In my, admittedly inexpert, aesthetic judgement, the minarets I see in the urban landscapes of Europe are not in any way more garish or more obtrusive than some of the houses that municipal socialism builds for its working classes, or even some of the ostentatious architecture of the well-heeled. At the other extreme the Taj Mahal seems to me perfectly balanced by its four minars.

Which leads me to believe that this is not so much an aesthetic judgement on minarets as a symbolic gesture against the religion of Islam.

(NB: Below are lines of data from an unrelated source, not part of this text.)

-- ==== Sys2Proof/Config.lean ====
section
/-! DEFINITION. What the source or the spec fixes (00_scope R8, R9), the open parameter P_MAXPIX, and the free values. -/

namespace Sys2Proof

/-- CT_SLOTS: the palette has 256 slots (00_scope R8). -/
def Config.ctSlots : Nat := 256

/-- SENTINEL: the color of slot 0 (00_scope R8). -/
def Config.sentinel : Rgb := ⟨105, 105, 105⟩

/-- FIRST_FREE_SLOT (00_scope R8). -/
def Config.firstFreeSlot : Nat := 1

/-- OVERFLOW_AT: a new color met while the free-slot counter has this value fails (00_scope R8). -/
def Config.overflowAt : Nat := 256

/-- MIN_MCS: minCodeSize = max(2, SCS) (00_scope R8). -/
def Config.minMcs : Nat := 2

/-- The largest legal start code size (00_scope R9, 41_lzw_encoder R181). -/
def Config.maxScs : Nat := 8

/-- MAXBITS: the ceiling of the code width (00_scope R8). -/
def Config.maxBits : Nat := 12

/-- The code space: 4096 codes of at most 12 bits (00_scope R8). -/
def Config.codeSpace : Nat := 4096

/-- PKT_MAX: the data bytes of a full sub-block (00_scope R8). -/
def Config.pktMax : Nat := 254

/-- HSIZE: the slots of the dictionary's hash table (00_scope R9). -/
def Config.hSize : Nat := 5003

/-- HSHIFT: the shift of the primary hash (00_scope R9). -/
def Config.hShift : Nat := 4

/-- The constant of the ID register (10_state R52). -/
def Config.idWord : Word := 0x45550001#32

/-- How the sink answers one byte offered to it (20_memory R105): it accepts it, rejects it, or never answers. -/
inductive SinkAnswer where
  | accept
  | reject
  | silent
deriving DecidableEq, Repr, Inhabited

/-- FREE VALUE (DESIGN CHOICE log 1): P_MAXPIX less one. Nothing is known of it. -/
opaque Config.maxPixLessOne : Nat

/-- P_MAXPIX, an open parameter of the spec, an integer ≥ 1 (00_scope R9, decision D8). -/
def Config.maxPix : Nat := Config.maxPixLessOne + 1

/-- FREE VALUE (DESIGN CHOICE log 3): the sink's answer to the n-th byte ever offered, where State lists no answer for it
(93_implementation_defined U8: any value, one draw per byte). -/
opaque Config.sinkAnswer : Nat → SinkAnswer

/-- FREE VALUE (DESIGN CHOICE log 8): what the 32-bit ENC_BYTES holds once the count no longer fits; the arguments are the number of
bytes ever offered and the count. -/
opaque Config.encBytesBeyond : Nat → Nat → Word

end Sys2Proof
end

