/-- A host read of a cell inside its space gives its byte, and stops the model when the cell holds no value
(20_memory R97; DESIGN CHOICE log 6). The byte is returned zero-extended to 32 bits (DESIGN CHOICE log 10) in the model's
list of reads (DESIGN CHOICE log 2). -/
def Obligations.HostReadOfCell : Prop :=
  ∀ (s : State) (space : Space) (offset : Nat) (rest : List HostOp),
    s.host = .read space offset 1 :: rest → space ≠ .reg → offset < s.spaceSize space →
    (∀ b, (s.array space).read offset = some b →
      step s = .next { s with host := rest, reads := s.reads ++ [b.setWidth 32] }) ∧
    ((s.array space).read offset = none → step s = .fault (.noValue space offset))

/-- The host's own byte to the sink (10_state R59, 20_memory R105, R106): an accepted byte is appended to the history.
Rejected it is not in the history (DESIGN CHOICE log 11), unanswered it leaves the machine stuck (DEDUCED log 5). The
core, its registers and arrays, stay as they were, and one answer of the sink is used up (DESIGN CHOICE log 3). -/
def Obligations.HostSinkWriteAppends : Prop :=
  ∀ (s : State) (b : Byte) (rest : List HostOp), s.host = .sinkWrite b :: rest →
    (s.sink.answerAt 0 = .accept → ∃ k : Sink, k.history = s.sink.history ++ [b] ∧
      (∀ j, k.answerAt j = s.sink.answerAt (j + 1)) ∧ step s = .next { s with host := rest, sink := k }) ∧
    (s.sink.answerAt 0 = .reject → ∃ k : Sink, k.history = s.sink.history ∧
      (∀ j, k.answerAt j = s.sink.answerAt (j + 1)) ∧ step s = .next { s with host := rest, sink := k }) ∧
    (s.sink.answerAt 0 = .silent → step s = .fault .sinkSilent)

/-! ## Whole-machine rules and invariants -/

/-- Which steps write TV, IV and FAIL (10_state R45 to R47, R75): TV rises only by a QUANT that completes and falls only
by a QUANT that overflows, a SINK_FAIL, RESET or power-on; IV rises only by a QUANT that completes or a host write to
IDX and falls only by a QUANT that overflows, an ENCODE that completes or SINK_FAIL, RESET or power-on; FAIL rises only
by SINK_FAIL and falls only by RESET or power-on. -/
def Obligations.OnlyNamedEventsWriteFlags : Prop :=
  ∀ (s t : State) (op : HostOp) (rest : List HostOp), s.host = op :: rest → step s = .next t →
    (s.tv = false → t.tv = true → op = .write .reg 0 4 2 ∧ t.err = .noError) ∧
    (s.tv = true → t.tv = false → (op = .write .reg 0 4 2 ∧ t.err = .paletteOverflow) ∨
      (∃ scs hdr, op = .write .reg 0 4 (encode (.encode scs hdr)) ∧ t.err = .sinkFail) ∨
      op = .write .reg 0 4 1 ∨ op = .powerOn) ∧
    (s.iv = false → t.iv = true → (op = .write .reg 0 4 2 ∧ t.err = .noError) ∨
      ∃ offset v, op = .write .idx offset 1 v) ∧
    (s.iv = true → t.iv = false → (op = .write .reg 0 4 2 ∧ t.err = .paletteOverflow) ∨
      (∃ scs hdr, op = .write .reg 0 4 (encode (.encode scs hdr)) ∧ (t.err = .noError ∨ t.err = .sinkFail)) ∨
      op = .write .reg 0 4 1 ∨ op = .powerOn) ∧
    (s.fail = false → t.fail = true →
      ∃ scs hdr, op = .write .reg 0 4 (encode (.encode scs hdr)) ∧ t.err = .sinkFail) ∧
    (s.fail = true → t.fail = false → op = .write .reg 0 4 1 ∨ op = .powerOn)

/-- Accepted bytes stay (10_state R59, 20_memory R105, R106): a step only adds to the sink's history, and adds only by
an ENCODE or by the host's own sink write. -/
def Obligations.SinkHistoryOnlyGrows : Prop :=
  ∀ s t : State, step s = .next t → s.sink.history <+: t.sink.history ∧
    (t.sink.history ≠ s.sink.history →
      (∃ scs hdr rest, s.host = .write .reg 0 4 (encode (.encode scs hdr)) :: rest) ∨
      ∃ b rest, s.host = .sinkWrite b :: rest)

/-- Every step keeps the arrays in canonical form and inside their spaces. -/
def Obligations.StepKeepsMemoryInv : Prop :=
  ∀ s t : State, s.MemoryInv → step s = .next t → t.MemoryInv

/-- Every step keeps the table's invariant: while TV = 1, the mask and the palette are exactly NCOLORS slots, slot 0 the
sentinel, and TV = 0 exactly when NCOLORS = 0 (10_state R45, R48; 40_quantizer R151, R155). -/
def Obligations.StepKeepsTableInv : Prop :=
  ∀ s t : State, s.TableInv → step s = .next t → t.TableInv

/-- Every step keeps what the flags, the error and the result registers say of each other. -/
def Obligations.StepKeepsFlagInv : Prop :=
  ∀ s t : State, s.FlagInv → step s = .next t → t.FlagInv

/-- The three invariants hold in the reset state. -/
def Obligations.ResetMeetsInvariants : Prop :=
  State.reset.MemoryInv ∧ State.reset.TableInv ∧ State.reset.FlagInv
end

The debate that preceded this referred decision is evidence. Several feminist groups joined the debate with the public contention that Islam is a religion that doesn’t allow its women even the shadow of the freedoms enjoyed by Swiss female citizens. Other political groups recalled the murder of the Dutch film-maker Theo Van Gogh for making a film critical of Islam and recalled the Danish cartoons incident.

With the growth of the Muslim population of Switzerland, mainly from Turkey, Bosnia and recently in very tiny numbers from Afghanistan and Iran, the Swiss population was expressing not its religious intolerance but an irrational fear.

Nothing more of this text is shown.